This repository contains the language family classification data of 7549 languages provided in Ethnologue (until 2021 June 3rd). These data are stored in JSON format. Developers could easily import these data into their projects.
This repository also provides the ISO639-1 and ISO639-3 language code mapping data of 184 common languages. This should help developers to use the language family data, as most existing datasets are named based on ISO639-1 codes, yet the language family data is based on ISO639-3.
In addition, this repository offers the code to scrape the latest language family data from the website of Ethnologue if necessary.

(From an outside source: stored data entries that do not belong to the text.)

-- ==== Sys2Proof/WellFormed.lean ====
section
/-! DEFINITION. Which terms of `Instr` are transactions of the opcode map: rows 8 and 12 take "any OFF not in" the
rows before them (30_encoding.md R66, R67). Every other operand range is in the operand's type. -/

namespace Sys2Proof

/-- The offsets of the three registers (20_memory.md R40). -/
def registerOffsets : List (BitVec 8) := [0x00#8, 0x04#8, 0x08#8]

/-- R67: "rows 8 and 12 take only the offsets the earlier rows do not". -/
def Instr.wellFormed : Instr → Bool
  | .reset => true
  | .tick => true
  | .capture _ _ => true
  | .service => true
  | .rdStatus => true
  | .rdResult => true
  | .rdCtrl => true
  | .rdOther off => !registerOffsets.contains off
  | .wrCtrl _ => true
  | .wrStatus _ => true
  | .wrResult _ => true
  | .wrOther off _ => !registerOffsets.contains off
  | .cntClear => true

end Sys2Proof
end

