-- ==== Sys2Proof/Certificates/Slice0/Obligations.lean ====
section
/-! DEFINITION. The statements for the provers. Each says which rule of the spec it formalises. -/

open Sys2Proof Sys2Proof.Machine

/-! ### The transaction word (30_encoding.md) -/

/-- R75: the worked encodings, assembled and decoded, and the two refused words. -/
def Obligations.WorkedEncodingsDecode : Prop :=
  (assemble (.captureRise 100) = some 0x38000064#32 ∧ decode 0x38000064#32 = .transaction (.capture .rising 100#24)) ∧
  (assemble (.captureFall 1100) = some 0x3000044C#32 ∧ decode 0x3000044C#32 = .transaction (.capture .falling 1100#24)) ∧
  (assemble (.captureRise 65000) = some 0x3800FDE8#32 ∧
    decode 0x3800FDE8#32 = .transaction (.capture .rising 65000#24)) ∧
  (assemble (.captureFall 500) = some 0x300001F4#32 ∧ decode 0x300001F4#32 = .transaction (.capture .falling 500#24)) ∧
  (assemble (.wrCtrl 1) = some 0x60000108#32 ∧ decode 0x60000108#32 = .transaction (.wrCtrl 1#16)) ∧
  (assemble .rdResult = some 0x50000004#32 ∧ decode 0x50000004#32 = .transaction .rdResult) ∧
  decode 0x31000000#32 = .refuse .nonzeroMbz ∧
  decode 0x80000000#32 = .refuse .reservedKind

/-- Decode and encode agree: no bit of an encoding is dropped, for every transaction and every operand (R61 to R67). -/
def Obligations.DecodeOfEncodeIsTheTransaction : Prop :=
  ∀ i : Instr, i.wellFormed = true → decode (encode i) = .transaction i

/-- Every word has one meaning: the transaction read from a word is well-formed and its word is that word again (R67),
so the word a fault records is the word that was delivered (R140). -/
def Obligations.EncodeOfDecodeIsTheWord : Prop :=
  ∀ (w : Word) (i : Instr), decode w = .transaction i → encode i = w ∧ i.wellFormed = true

/-- R67: the only rows of the opcode map that overlap are 8 with 5 to 7 and 12 with 9 to 11 (counted from 1). -/
def Obligations.RowsOverlapOnlyAtTheOtherOffsets : Prop :=
  ∀ (w : Word) (j k : Fin 13), j < k → rowMatches w opcodeRows[j] = true → rowMatches w opcodeRows[k] = true →
    (k = 7 ∧ (j = 4 ∨ j = 5 ∨ j = 6)) ∨ (k = 11 ∧ (j = 8 ∨ j = 9 ∨ j = 10))

/-- R69, R70: the decoder is total; it refuses with RESERVED_KIND exactly the words of a reserved KIND, with NONZERO_MBZ
exactly the others with a must-be-zero bit set, and reads every other word as a transaction of its kind. A refusal sets
REFUSED and changes nothing else. -/
def Obligations.RefusedExactlyForReservedKindOrNonzeroBit : Prop :=
  ∀ w : Word,
    (kindOf w = none ↔ w.field 31 28 = 0 ∨ 8 ≤ w.field 31 28) ∧
    (kindOf w = none → decode w = .refuse .reservedKind) ∧
    (∀ k, kindOf w = some k → w &&& mbzMask k ≠ 0#32 → decode w = .refuse .nonzeroMbz) ∧
    (∀ k, kindOf w = some k → w &&& mbzMask k = 0#32 → ∃ i, decode w = .transaction i ∧ i.kind = k) ∧
    (∀ (r : DecodeRefusal) (s : State), decode w = .refuse r → s.Good →
      deliver w s = .next { s with refused := true } ∧ endKind { s with refused := true } = .refused)

/-- R65: every operand is the unsigned value of its field; no check is made of it against M, W or the register map. -/
def Obligations.OperandsAreTheUnsignedFields : Prop :=
  ∀ w : Word,
    (∀ pol tick, decode w = .transaction (.capture pol tick) →
      tickOperand tick = w.field 23 0 ∧ (pol = .rising ↔ w.field 27 27 = 1)) ∧
    (∀ off, decode w = .transaction (.rdOther off) → offOperand off = w.field 7 0) ∧
    (∀ data, decode w = .transaction (.wrCtrl data) → (wdataOperand data).toNat = w.field 23 8) ∧
    (∀ data, decode w = .transaction (.wrStatus data) → (wdataOperand data).toNat = w.field 23 8) ∧
    (∀ data, decode w = .transaction (.wrResult data) → (wdataOperand data).toNat = w.field 23 8) ∧
    (∀ off data, decode w = .transaction (.wrOther off data) →
      offOperand off = w.field 7 0 ∧ (wdataOperand data).toNat = w.field 23 8)

/-- R73: a line with its operands in range assembles to a word that the decoder reads as the transaction the line names;
a line with an operand out of range is rejected. -/
def Obligations.AssembledLinesDecode : Prop :=
  ∀ a : Asm,
    (asmInRange a = true → ∃ w, assemble a = some w ∧ decode w = .transaction (asmInstr a)) ∧
    (asmInRange a = false → assemble a = none)

/-! ### Capture and service (40_capture_engine.md) -/

/-- R80: CAPTURE latches the tick and the polarity and sets PENDING; it faults TICK_RANGE first, then EDGE_OVERRUN. -/
def Obligations.CaptureLatchesOrFaults : Prop :=
  ∀ (s : State) (pol : Polarity) (tick : BitVec 24), s.fault = none →
    agentEnabled .environment s = true ∧
    (tick.toNat < s.cfg.M → s.pending = false →
      exec (.capture pol tick) s =
        .next { s with captVal := some tick.toNat, captPol := some pol, pending := true }) ∧
    (s.cfg.M ≤ tick.toNat →
      exec (.capture pol tick) s = .next { s with fault := some ⟨.tickRange, encode (.capture pol tick)⟩ }) ∧
    (tick.toNat < s.cfg.M → s.pending = true →
      exec (.capture pol tick) s = .next { s with fault := some ⟨.edgeOverrun, encode (.capture pol tick)⟩ })

/-- R82: an accepted edge in WAITING_FOR_RISING is recorded in RISE and PHASE becomes 1; READY and WIDTH, and everything
else but PENDING, are unchanged. -/
def Obligations.ServiceRisingBranchRecordsTheEdge : Prop :=
  ∀ (s : State) (t : Nat), s.fault = none → edgeAccepted s = true → s.captVal = some t →
    s.phase = .waitingForRising →
    exec .service s = .next { s with pending := false, rise := some t, phase := .waitingForFalling }

/-- R83, R85: an accepted edge in WAITING_FOR_FALLING returns PHASE to 0; the width is latched with READY while READY = 0
and dropped while READY = 1; it lies in [0, M-1]. Everything else but PENDING is unchanged. -/
def Obligations.ServiceFallingBranchLatchesOrDropsTheWidth : Prop :=
  ∀ (s : State) (r t : Nat), s.fault = none → edgeAccepted s = true → s.captVal = some t →
    s.phase = .waitingForFalling → s.rise = some r → r < s.cfg.M → t < s.cfg.M →
    computeWidth r t s.cfg.M ≤ s.cfg.M - 1 ∧
    (s.ready = false →
      exec .service s = .next { s with pending := false, width := some (computeWidth r t s.cfg.M), ready := true, phase := .waitingForRising }) ∧
    (s.ready = true →
      exec .service s = .next { s with pending := false, phase := .waitingForRising })

/-- R84, first part: with SEQ_CHECK, SERVICE of an edge of the polarity that PHASE does not expect clears PENDING and
changes nothing else. -/
def Obligations.ServiceIgnoresAnEdgeOutOfSequence : Prop :=
  ∀ (s : State) (t : Nat) (p : Polarity), s.fault = none → s.pending = true → s.cfg.seqCheck = true →
    s.captVal = some t → s.captPol = some p → p ≠ expectedPolarity s.phase →
    exec .service s = .next { s with pending := false }

/-- R84, second part: without SEQ_CHECK the polarity of the captured edge is not read. SERVICE leaves it where it is and
does the same whatever it is. -/
def Obligations.PolarityIsNotReadWithoutTheCheck : Prop :=
  ∀ (s t : State) (p : Option Polarity), s.cfg.seqCheck = false → exec .service s = .next t →
    exec .service { s with captPol := p } = .next { t with captPol := p }

/-- R81, R143: SERVICE with nothing pending changes nothing and raises nothing. -/
def Obligations.ServiceWithNothingPendingChangesNothing : Prop :=
  ∀ s : State, s.fault = none → s.pending = false →
    exec .service s = .next s ∧ agentEnabled .engine s = false

/-- R87: ComputeWidth is the difference mod M, in [0, M-1], so it fits in W bits, and so does every intermediate value of
R86. -/
def Obligations.ComputeWidthIsTheDifferenceModM : Prop :=
  ∀ r f M : Nat, r < M → f < M →
    (computeWidth r f M : Int) = ((f : Int) - r) % M ∧ computeWidth r f M ≤ M - 1 ∧
    (∀ W, M ≤ 2 ^ W → computeWidth r f M < 2 ^ W) ∧
    (f < r → 1 ≤ r ∧ M - r ≤ M - 1 ∧ f + (M - r) ≤ M - 1)

/-- R88: the W-bit wrapping subtraction equals ComputeWidth when M = 2^W; when M < 2^W it differs for every pair of
captures that wraps, for example 900 and 100 with M = 1000 and W = 16. -/
def Obligations.WrappingSubtractionOnlyForAFullModulus : Prop :=
  (∀ W r f : Nat, r < 2 ^ W → f < 2 ^ W →
    (BitVec.ofNat W f - BitVec.ofNat W r).toNat = computeWidth r f (2 ^ W)) ∧
  (∀ W M r f : Nat, M < 2 ^ W → r < M → f < r →
    (BitVec.ofNat W f - BitVec.ofNat W r).toNat ≠ computeWidth r f M) ∧
  computeWidth 900 100 1000 = 200 ∧ (BitVec.ofNat 16 100 - BitVec.ofNat 16 900).toNat = 64736

/-- R89: two captures of the same value give width 0; the largest width M-1 is reached. -/
def Obligations.WidthCornersAreZeroAndTheLargest : Prop :=
  ∀ M : Nat, 1 ≤ M →
    (∀ r, computeWidth r r M = 0) ∧ (∀ r f, r < M → f < M → computeWidth r f M ≤ M - 1) ∧
    computeWidth 0 (M - 1) M = M - 1 ∧ (2 ≤ M → computeWidth 1 0 M = M - 1)

/-- R90 (P4): every SERVICE that accepts an edge flips PHASE; ABORT and RESET set PHASE and READY to 0; every other
transaction leaves PHASE; READY rises only in the falling branch. -/
def Obligations.PhaseAlternatesOnAcceptedEdgesOnly : Prop :=
  ∀ (i : Instr) (s t : State), exec i s = .next t → t.fault = none →
    (i = .service → edgeAccepted s = true → t.phase ≠ s.phase) ∧
    (isAbort i = true ∨ i = .reset → t.phase = .waitingForRising ∧ t.ready = false) ∧
    (¬ (i = .service ∧ edgeAccepted s = true) → ¬ (isAbort i = true ∨ i = .reset) → t.phase = s.phase) ∧
    (s.ready = false → t.ready = true → latchesHere i s = true)

/-- R91: under SEQ_CHECK a pulse starts only at a rising edge and a width is latched only at a falling edge. -/
def Obligations.CheckedPulsesRunFromRisingToFalling : Prop :=
  ∀ (i : Instr) (s t : State), s.cfg.seqCheck = true → exec i s = .next t →
    (s.phase = .waitingForRising → t.phase = .waitingForFalling → i = .service ∧ s.captPol = some .rising) ∧
    (t.width ≠ s.width → t.width ≠ none →
      i = .service ∧ s.captPol = some .falling ∧ s.phase = .waitingForFalling)

/-! ### The consumer's bus (41_consumer_bus.md) -/

/-- R100, R32: RD_STATUS answers {PENDING, PHASE, READY} zero-extended, appends it to the log and changes nothing else. -/
def Obligations.ReadStatusShowsTheFlags : Prop :=
  SpelledBy .rdStatus 0x50000000#32 ∧
  ∀ s : State, s.fault = none →
    ∃ resp : Word, exec .rdStatus s = .next { s with log := s.log ++ [resp] } ∧
      resp.getLsbD 0 = s.ready ∧ (resp.getLsbD 1 = true ↔ s.phase = .waitingForFalling) ∧
      resp.getLsbD 2 = s.pending ∧ resp.field 31 3 = 0

/-- R101, R33: RD_RESULT with READY = 1 answers VALID = 1 with WIDTH and clears READY. -/
def Obligations.ReadResultDeliversTheWidthAndClearsReady : Prop :=
  SpelledBy .rdResult 0x50000004#32 ∧
  ∀ (s : State) (w : Nat), s.fault = none → s.cfg.WF → s.ready = true → s.width = some w → w < s.cfg.M →
    exec .rdResult s = .next { s with log := s.log ++ [0x80000000#32 ||| BitVec.ofNat 32 w], ready := false } ∧
    hostWidth s.cfg (0x80000000#32 ||| BitVec.ofNat 32 w) = some w

/-- R101: RD_RESULT with READY = 0 answers VALID = 0, zero bits 30:W and a width of which nothing is said; nothing else
changes (but the model's count of draws). It holds for every value of the free width (log entry 3). -/
def Obligations.ReadResultWithoutAResultAnswersADraw : Prop :=
  ∀ s : State, s.fault = none → s.cfg.WF → s.ready = false →
    ∃ d, d < 2 ^ s.cfg.W ∧
      exec .rdResult s = .next { s with log := s.log ++ [BitVec.ofNat 32 d], draws := s.draws + 1 } ∧
      hostWidth s.cfg (BitVec.ofNat 32 d) = none

/-- R102, R34: RD_CTRL answers 0 in every state and has no side effect. -/
def Obligations.ReadCtrlAnswersZero : Prop :=
  SpelledBy .rdCtrl 0x50000008#32 ∧
  ∀ s : State, s.fault = none → exec .rdCtrl s = .next { s with log := s.log ++ [0x00000000#32] }

/-- R104: WR_CTRL with a bit of 31:1 set faults; a write of 1 is ABORT, which sets PHASE, READY and PENDING to 0 and changes
nothing else, after which the block is armed (R159) and STATUS reads 0; a write of 0 changes nothing. -/
def Obligations.WriteCtrlAbortsOrFaults : Prop :=
  ∀ (s : State) (data : BitVec 16), s.fault = none →
    (2 ≤ data.toNat →
      exec (.wrCtrl data) s = .next { s with fault := some ⟨.ctrlReservedBits, encode (.wrCtrl data)⟩ }) ∧
    (data.toNat = 1 →
      exec (.wrCtrl data) s = .next { s with phase := .waitingForRising, ready := false, pending := false } ∧
      Armed { s with phase := .waitingForRising, ready := false, pending := false } ∧
      statusWord { s with phase := .waitingForRising, ready := false, pending := false } = 0#32) ∧
    (data.toNat = 0 → exec (.wrCtrl data) s = .next s)

/-- R105: a write of STATUS or RESULT faults BUS_WRITE_READONLY whatever the data; a write to RESULT does not clear READY. -/
def Obligations.WritesToReadOnlyRegistersFault : Prop :=
  ∀ (s : State) (data : BitVec 16), s.fault = none →
    exec (.wrStatus data) s = .next { s with fault := some ⟨.busWriteReadonly, encode (.wrStatus data)⟩ } ∧
    exec (.wrResult data) s = .next { s with fault := some ⟨.busWriteReadonly, encode (.wrResult data)⟩ }

/-- R106, R44: an access to any other offset faults: BUS_MISALIGNED when off is not a multiple of 4, checked first, else
BUS_RESERVED_OFFSET. Nothing else changes; a faulting read answers nothing. -/
def Obligations.OtherOffsetsFault : Prop :=
  ∀ (s : State) (off : BitVec 8) (data : BitVec 16), s.fault = none → registerOffsets.contains off = false →
    (off.toNat % 4 ≠ 0 →
      exec (.rdOther off) s = .next { s with fault := some ⟨.busMisaligned, encode (.rdOther off)⟩ } ∧
      exec (.wrOther off data) s = .next { s with fault := some ⟨.busMisaligned, encode (.wrOther off data)⟩ }) ∧
    (off.toNat % 4 = 0 →
      12 ≤ off.toNat ∧ off.toNat ≤ 252 ∧
      exec (.rdOther off) s = .next { s with fault := some ⟨.busReservedOffset, encode (.rdOther off)⟩ } ∧
      exec (.wrOther off data) s = .next { s with fault := some ⟨.busReservedOffset, encode (.wrOther off data)⟩ })

/-- R103: a bus read that does not fault appends exactly one response; every other transaction, and a faulting read,
appends nothing. -/
def Obligations.OnlyCompletedReadsAppendToTheLog : Prop :=
  ∀ (i : Instr) (s t : State), exec i s = .next t →
    (isBusRead i = true → t.fault = none → ∃ resp, t.log = s.log ++ [resp]) ∧
    (isBusRead i = false ∨ t.fault ≠ none → t.log = s.log)

/-- R109: SERVICE alone stores a width or sets READY, both in its falling branch; RD_RESULT, ABORT and RESET alone clear
READY; and but for RESET, which takes WIDTH back to *none* (R170; log entry 16), no other transaction changes WIDTH. -/
def Obligations.OneWriterAndOneReaderOfTheResult : Prop :=
  ∀ (i : Instr) (s t : State), exec i s = .next t →
    (t.width ≠ s.width → latchesHere i s = true ∨ i = .reset) ∧
    (s.ready = false → t.ready = true → latchesHere i s = true) ∧
    (s.ready = true → t.ready = false → deliversHere i s = true ∨ discardsHere i s = true)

The language family classification data is stored in the lang2group.json
file. A Python example to load this data is shown below:
import json
with open("lang2group.json", "r") as f:
data: dict = json.load(f)
Then all the language family classification data are loaded into the data
variable. It is a dictionary with the following format:
{
"ISO639-3 code of language 1":
[
"The name of family category language 1 belongs to",
"The name of family sub-category language 1 belongs to",
"The name of family sub-sub-category language 1 belongs to",
...
],
"ISO639-3 code of language 2":
...
}
The ISO639-1 and ISO639-3 language code mapping data is stored in the iso639-3to1.json
file. You can load this data in the same way as in the previous example. The loaded data is also a dictionary with the following format:
{
"ISO639-3 code": "ISO639-1 code",
...
}
To download the latest language family data, you need to run ethnologue_scraper.py
. This code file requires a Python 3.X environment and the bs4
package installed. The command to download the data is as follows:
python ethnologue_scraper.py
You can specify the path to store the scaped data by passing the --path
argument to ethnologue_scraper.py
. If the downloading process unfortunately failed (very likely due to some network issues), you can resume it by specifying which language (ISO639-3 code) the scraper should starts with, via the --init
argument. You can find which language the previous unsuccessful download fails in from the log file scraper.log
.
IMPORTANT NOTE: Once the scraper failed, the resumed process not longer visits web pages that belong to the previously failed attempt. In this case, the final generated .json
file will not contain the crawled data from the previous attempt. To recover those lost data, you need to manually parse scraper.log
. The following Python code should do this parsing job fine:
data = {}
with open("scraper.log", "r") as f:
for line in f.readlines():
code, family = line.strip().split("|")[-1].split(":")
data[code] = family.strip().split(" › ")